_Task item_
Once the line containing "rcases h with ⟨rfl, rfl, hphase, hdue⟩" is found in the records below, return it and each following line exactly, up to and including the line containing "theorem admissionTimersFail : Obligations.AdmissionTimersFail", and nothing else.

_Information given_
/-- e shows the admission of lane n of c failed with cause k at the instant of c. -/
structure Fails (c : Chip) (n k : Nat) (e : Chip) : Prop where
  state : e.lstate n = lsBlocked
  cause : e.get LNK.STATE.CAUSE n = k
  step : e.get LNK.STATE.STEP n = 0
  retired : e.get LNK.STAT.RETIRED n = 1
  admfail : e.get LNK.STAT.ADMFAIL n = 1
  count : e.get LNK.CNT.ADMFAIL n = satN LNK.CNT.ADMFAIL.width (c.get LNK.CNT.ADMFAIL n + 1)
  autofail : e.get LNK.STATE.AUTOFAIL n = satN LNK.STATE.AUTOFAIL.width (c.get LNK.STATE.AUTOFAIL n + 1)
  lane : e.lane n = { c.lane n with adm := none, byp := c.autonomous n, measure := false, failAt := some c.now }
  flt : e.flt = { c.flt with raised := inFlight c 14 }
  moves : LaneMoves n failFields [.lnk, .flt] c e

theorem failAdmission_fails {c : Chip} {n k : Nat} (hadmit : c.lstate n = lsAdmit) (hk : k < 256) (h1 : k ≠ 1)
    (hevent : causeEvent k = 0) : Fails c n k (c.failAdmission n k) := by
  have hret := toBlocked_retires (.inl hadmit) hk h1
  have hblock : ∀ {ps : List Part}, Part.lnk ∈ ps → LaneMoves n failFields ps c (c.toBlocked n k false) := fun hp =>
    toBlocked_moves (.inl hadmit) (by decide) (fun _ => by decide) hp h1 (fun h => absurd hevent h)
  have hnote : LaneMoves n failCounts [.lnk] (c.toBlocked n k false) (failureNoted (c.toBlocked n k false) n) :=
    failureNoted_moves laneMoves_refl (fun _ h => h) (by decide)
  have hquiet := failureNoted_moves (hblock (ps := [.lnk]) (by decide)) (by decide) (by decide)
  have hsame : ∀ f : Fld, (f.id, f.lo) ∉ fieldKeys failCounts →
      (c.failAdmission n k).get f n = (c.toBlocked n k false).get f n := fun f hf => (raise_get ..).trans (hnote.get hf n)
  constructor
  case state => exact (hsame _ (by decide)).trans hret.state
  case cause => exact (hsame _ (by decide)).trans hret.cause
  case step => exact (hsame _ (by decide)).trans (hret.step hadmit)
  case retired => exact (hsame _ (by decide)).trans hret.retired
  case admfail =>
    simp (disch := decide) only [failAdmission_eq, failureNoted, raise_get, setLane_get, get_inc_fld, get_flag_self]
  case count =>
    simp (disch := decide) only [failAdmission_eq, failureNoted, raise_get, setLane_get, get_inc_fld, get_inc_self, get_flag_fld]
    rw [toBlocked_get (.inl hadmit) h1 (by decide)]
  case autofail =>
    simp (disch := decide) only [failAdmission_eq, failureNoted, raise_get, setLane_get, get_inc_fld, get_inc_self, get_flag_fld]
    rw [toBlocked_get (.inl hadmit) h1 (by decide)]
  case lane =>
    refine (lane_congr (raise_lnk _ _) n).trans ((lane_setLane_self _ _ _).trans ?_)
    have hnow : (c.toBlocked n k false).now = c.now := (hblock (ps := [.lnk]) (by decide)).now
    have hlane := hret.lane
    rw [retiredRec, if_pos hadmit] at hlane
    show { (c.toBlocked n k false).lane n with failAt := some (c.toBlocked n k false).now } = _
    rw [hlane, hnow]
  case flt =>
    rw [failAdmission_eq, raise_flt, hquiet.flt (by decide), inFlight_congr (hquiet.fabric (by decide)) (hquiet.flt (by decide)) hquiet.now]
  case moves => exact (failureNoted_moves (hblock (by decide)) (by decide) (by decide)).raise 14 (by decide)

/-! The timers -/

/-- The timer of the whole admission, or of the self-test, has run out: the admission fails with cause k. -/
def TimedOut (s : State) (t n : Nat) (a : Adm) (i : Instr) (k : Nat) : Prop :=
  (i = .admissionTimeout t n ∧ k = 11 ∧ a.phase ≠ 0 ∧ a.start + s.chip.get LNK.CFG.ADMTO * msTaps ≤ s.at_ t) ∨
    (i = .selfTestTimeout t n ∧ k = 8 ∧ a.phase = 3 ∧ a.req = 9 ∧ a.ackAt + msTaps ≤ s.at_ t)

section

variable {s : State} (hinv : s.Inv) {t n : Nat}

include hinv

theorem exec_timedOut {k : Nat} {a : Adm} {i : Instr} (hadmit : s.chip.lstate n = lsAdmit) (hadm : (s.chip.lane n).adm = some a)
    (h : TimedOut s t n a i k) : exec i s = .next { s with chip := (s.chip.at_ t).failAdmission n k } := by
  have hadm : ((s.chip.at_ t).lane n).adm = some a := hadm
  rcases h with ⟨rfl, rfl, hphase, hdue⟩ | ⟨rfl, rfl, hphase, hreq, hdue⟩
  · have hfail := failAdmission_fails (c := s.chip.at_ t) (n := n) (k := 11) hadmit (by decide) (by decide) rfl
    rw [exec_admissionTimeout, execAdmissionTimeout]
    refine run_laneMoves hinv ?_ hfail.moves (by decide)
    simp only [hadm]
    exact if_pos ⟨hadmit, hphase, hdue⟩
  · have hfail := failAdmission_fails (c := s.chip.at_ t) (n := n) (k := 8) hadmit (by decide) (by decide) rfl
    rw [exec_selfTestTimeout, execSelfTestTimeout]
    refine run_laneMoves hinv ?_ hfail.moves (by decide)
    simp only [hadm]
    exact if_pos ⟨hadmit, hphase, hreq, hdue⟩

theorem admissionTimeout_waits (h : s.chip.lstate n ≠ lsAdmit ∨ (s.chip.lane n).adm = none ∨
    ∃ a, (s.chip.lane n).adm = some a ∧ (a.phase = 0 ∨ s.at_ t < a.start + s.chip.get LNK.CFG.ADMTO * msTaps)) :
    exec (.admissionTimeout t n) s = .next (s.waits t) := by
  rw [exec_admissionTimeout, execAdmissionTimeout]
  refine run_waits hinv ?_
  dsimp only
  split
  case h_1 a ha =>
    refine if_neg ?_
    rintro ⟨hadmit, hphase, hdue⟩
    rcases h with h | h | ⟨b, hb, h⟩
    · exact h hadmit
    · exact absurd (h.symm.trans ha) (by simp)
    · obtain rfl : b = a := Option.some.inj (hb.symm.trans ha)
      exact h.elim hphase (Nat.not_lt.2 hdue)
  case h_2 => rfl

theorem selfTestTimeout_waits (h : s.chip.lstate n ≠ lsAdmit ∨ (s.chip.lane n).adm = none ∨
    ∃ a, (s.chip.lane n).adm = some a ∧ (a.phase ≠ 3 ∨ a.req ≠ 9 ∨ s.at_ t < a.ackAt + msTaps)) :
    exec (.selfTestTimeout t n) s = .next (s.waits t) := by
  rw [exec_selfTestTimeout, execSelfTestTimeout]
  refine run_waits hinv ?_
  dsimp only
  split
  case h_1 a ha =>
    refine if_neg ?_
    rintro ⟨hadmit, hphase, hreq, hdue⟩
    rcases h with h | h | ⟨b, hb, h⟩
    · exact h hadmit
    · exact absurd (h.symm.trans ha) (by simp)
    · obtain rfl : b = a := Option.some.inj (hb.symm.trans ha)
      exact h.elim (fun e => e hphase) (fun e => e.elim (fun e => e hreq) (Nat.not_lt.2 hdue))
  case h_2 => rfl

end

/-- Settles O25: a timer that has run out is a failed admission, a retirement that is flagged, counted and dated besides; one that has not
finds nothing to do. -/
theorem admissionTimersFail : Obligations.AdmissionTimersFail := by
  unfold Obligations.AdmissionTimersFail
  refine ⟨fun s t n k a i hinv hadmit hadm h => ?_, fun s t n hinv => ⟨admissionTimeout_waits hinv, selfTestTimeout_waits hinv⟩⟩
  obtain ⟨hk, h1, hevent⟩ : k < 256 ∧ k ≠ 1 ∧ causeEvent k = 0 := by
    rcases h with ⟨-, rfl, -⟩ | ⟨-, rfl, -⟩ <;> decide
  have hfail := failAdmission_fails (c := s.chip.at_ t) (n := n) hadmit hk h1 hevent
  exact ⟨_, exec_timedOut hinv hadmit hadm h, hfail.moves.now, hfail.state, hfail.cause, hfail.step, hfail.retired, hfail.admfail,
    hfail.count, hfail.autofail, hfail.lane, hfail.moves.other, hfail.flt, rfl, rfl, hfail.moves.moves.rest, hfail.moves.moves.fields⟩

end Sys2Proof.Scope
end

section
/-! CLAIM. The loss of an uplink (R139, R148). -/

namespace Sys2Proof.Scope

open Sys2Proof.Machine Sys2Proof.Machine.Reg Sys2Proof.Laws

/-! The lock -/

/-- Lane n without lock: its run of frames starts over, a lock that stood is flagged and counted as lost. -/
def lockLost (c : Chip) (n : Nat) : Chip :=
  let d := (c.set LNK.STAT.LOCK n 0).setLane n { c.lane n with run := 0 }
  if c.on LNK.STAT.LOCK n then (d.flag LNK.STAT.LOL n).inc LNK.CNT.LOL n else d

_Solved problem_
  rcases h with ⟨rfl, rfl, hphase, hdue⟩ | ⟨rfl, rfl, hphase, hreq, hdue⟩
  · have hfail := failAdmission_fails (c := s.chip.at_ t) (n := n) (k := 11) hadmit (by decide) (by decide) rfl
    rw [exec_admissionTimeout, execAdmissionTimeout]
    refine run_laneMoves hinv ?_ hfail.moves (by decide)
    simp only [hadm]
    exact if_pos ⟨hadmit, hphase, hdue⟩
  · have hfail := failAdmission_fails (c := s.chip.at_ t) (n := n) (k := 8) hadmit (by decide) (by decide) rfl
    rw [exec_selfTestTimeout, execSelfTestTimeout]
    refine run_laneMoves hinv ?_ hfail.moves (by decide)
    simp only [hadm]
    exact if_pos ⟨hadmit, hphase, hreq, hdue⟩

theorem admissionTimeout_waits (h : s.chip.lstate n ≠ lsAdmit ∨ (s.chip.lane n).adm = none ∨
    ∃ a, (s.chip.lane n).adm = some a ∧ (a.phase = 0 ∨ s.at_ t < a.start + s.chip.get LNK.CFG.ADMTO * msTaps)) :
    exec (.admissionTimeout t n) s = .next (s.waits t) := by
  rw [exec_admissionTimeout, execAdmissionTimeout]
  refine run_waits hinv ?_
  dsimp only
  split
  case h_1 a ha =>
    refine if_neg ?_
    rintro ⟨hadmit, hphase, hdue⟩
    rcases h with h | h | ⟨b, hb, h⟩
    · exact h hadmit
    · exact absurd (h.symm.trans ha) (by simp)
    · obtain rfl : b = a := Option.some.inj (hb.symm.trans ha)
      exact h.elim hphase (Nat.not_lt.2 hdue)
  case h_2 => rfl

theorem selfTestTimeout_waits (h : s.chip.lstate n ≠ lsAdmit ∨ (s.chip.lane n).adm = none ∨
    ∃ a, (s.chip.lane n).adm = some a ∧ (a.phase ≠ 3 ∨ a.req ≠ 9 ∨ s.at_ t < a.ackAt + msTaps)) :
    exec (.selfTestTimeout t n) s = .next (s.waits t) := by
  rw [exec_selfTestTimeout, execSelfTestTimeout]
  refine run_waits hinv ?_
  dsimp only
  split
  case h_1 a ha =>
    refine if_neg ?_
    rintro ⟨hadmit, hphase, hreq, hdue⟩
    rcases h with h | h | ⟨b, hb, h⟩
    · exact h hadmit
    · exact absurd (h.symm.trans ha) (by simp)
    · obtain rfl : b = a := Option.some.inj (hb.symm.trans ha)
      exact h.elim (fun e => e hphase) (fun e => e.elim (fun e => e hreq) (Nat.not_lt.2 hdue))
  case h_2 => rfl

end

/-- Settles O25: a timer that has run out is a failed admission, a retirement that is flagged, counted and dated besides; one that has not
finds nothing to do. -/
theorem admissionTimersFail : Obligations.AdmissionTimersFail := by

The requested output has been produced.